Медленно, как под гипнозом, он поворачивается, смотрит на запертую «октавию», пытаясь понять, о чем идет речь. О! Разумеется! Но откуда ты… Все эти возгласы неуместны. Дрожащим пальцем он нажимает на кнопку, отключает сигнализацию, садится за руль, шарит левой рукой под сиденьем. Достает тяжелый металлический предмет, матово поблескивающий в лучах утреннего солнца, бьющего в глаза через лобовое стекло, засовывает предмет во внутренний карман куртки… Переводит дыхание и некоторое время разглядывает свои ладони, холодные и влажные.
Вернись и возьми… Значит ли это, что ОНО пригодится?

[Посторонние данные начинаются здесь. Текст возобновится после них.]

-- ==== Sys2Proof/Machine/VectorOps.lean ====
section
/-! DEFINITION. The vector slot and the chains (R53, R110 to R129). -/

namespace Sys2Proof.Machine

/-- The fault of a chain that cannot start (R115, R127); a core that has already stopped keeps its first fault. DEDUCED, unsafe (log 20). -/
def State.chainFault (s : State) (c : CoreId) (pc : Nat) (x : Core) : State :=
  let s := s.setCore c x
  if x.ctl.fault || !x.ctl.run then s else s.coreFault c fIllegal pc

/-- V_CHAIN (R111): Queues a fused vector chain named by a descriptor. -/
def execVChain (c : CoreId) (g : Guard) (rs : SReg) (post : Option SemId) (s : State) : Res := s.issueV c g (.chain rs post)

/-- V_LD (R53): A vector register receives the next access of an address-generator stream. -/
def execVLd (c : CoreId) (g : Guard) (vd : VReg) (ag : AgId) (s : State) : Res := s.issueV c g (.ld vd ag)

/-- V_ST (R53): A vector register is written to the next access of a stream. -/
def execVSt (c : CoreId) (g : Guard) (vs : VReg) (ag : AgId) (s : State) : Res := s.issueV c g (.st vs ag)

/-- V_ACC (R53): A vector register receives half a row of an accumulator bank. -/
def execVAcc (c : CoreId) (g : Guard) (vd : VReg) (bank : Bool) (half : Bool) (r : Fin 32) (s : State) : Res :=
  s.issueV c g (.acc vd bank half r)

/-- V_RED (R124): Element 0 of a register receives a tree reduction of another register. -/
def execVRed (c : CoreId) (g : Guard) (vd : VReg) (va : VReg) (fn : BitVec 4) (s : State) : Res :=
  s.issueV c g (.red vd va fn)

/-- V_MVS (R53): A scalar register receives one element of a vector register. -/
def execVMvs (c : CoreId) (g : Guard) (sd : SReg) (va : VReg) (idx : Fin 64) (s : State) : Res :=
  s.issueV c g (.mvs sd va idx)

/-- V_SPL (R53): Every element of a vector register receives a scalar. -/
def execVSpl (c : CoreId) (g : Guard) (vd : VReg) (rs : SReg) (s : State) : Res := s.issueV c g (.spl vd rs)

/-- V_OP (R122): A single catalogue stage is applied to two vector registers. -/
def execVOp (c : CoreId) (g : Guard) (code : BitVec 9) (vd : VReg) (va : VReg) (vb : VReg) (s : State) : Res :=
  s.issueV c g (.op code vd va vb)

/-- CHAIN_START (R120): A queued chain starts once its sources, bank and predecessors permit, reading its descriptor
checks. -/
def execChainStart (c : CoreId) (s : State) : Res :=
  onlyIf (s.coreClocked c) s fun s =>
    match s.cores[c].chainStart (s.env c) with
    | .none => .next s
    | .illegal pc x => .next (s.chainFault c pc x)
    | .started x => .next ((s.setCore c x).drawn freeStep)

/-- CHAIN_COMPLETE (R121): A chain finishes its last write and reductions and applies its completion post. DESIGN CHOICE, safe (log 100). -/
def execChainComplete (c : CoreId) (s : State) : Res :=
  onlyIf (s.coreClocked c) s fun s =>
    match s.cores[c].endingChain s.free with
    | none => .next s
    | some ch =>
      match ch.out with
      | none => .next s
      | some o =>
        let o := if ch.spoilt then o.wild s.free else o
        let s := s.withCore c (((s.cores[c].writeAll s.free ch.seq o.stores)).chainFinish ch o)
        .next ((s.drawn freeStep).completionPost c ch.post)

end Sys2Proof.Machine
end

…Проходит час, и он выскакивает из подъезда с такой скоростью, как будто внутри бушует пожар. Несется к машине, держа в левой руке сумку с вещами, а в правой – наготове – брелок сигнализации. «Квак-квак». Бросить сумку на пассажирское сиденье. Ворваться в салон, устроиться за рулем. Попасть (и это самое трудное) ключом в замок зажигания. Уф-ф… Аккуратно вырулить за ворота, а там уж втопить так, что только пыль из-под колес!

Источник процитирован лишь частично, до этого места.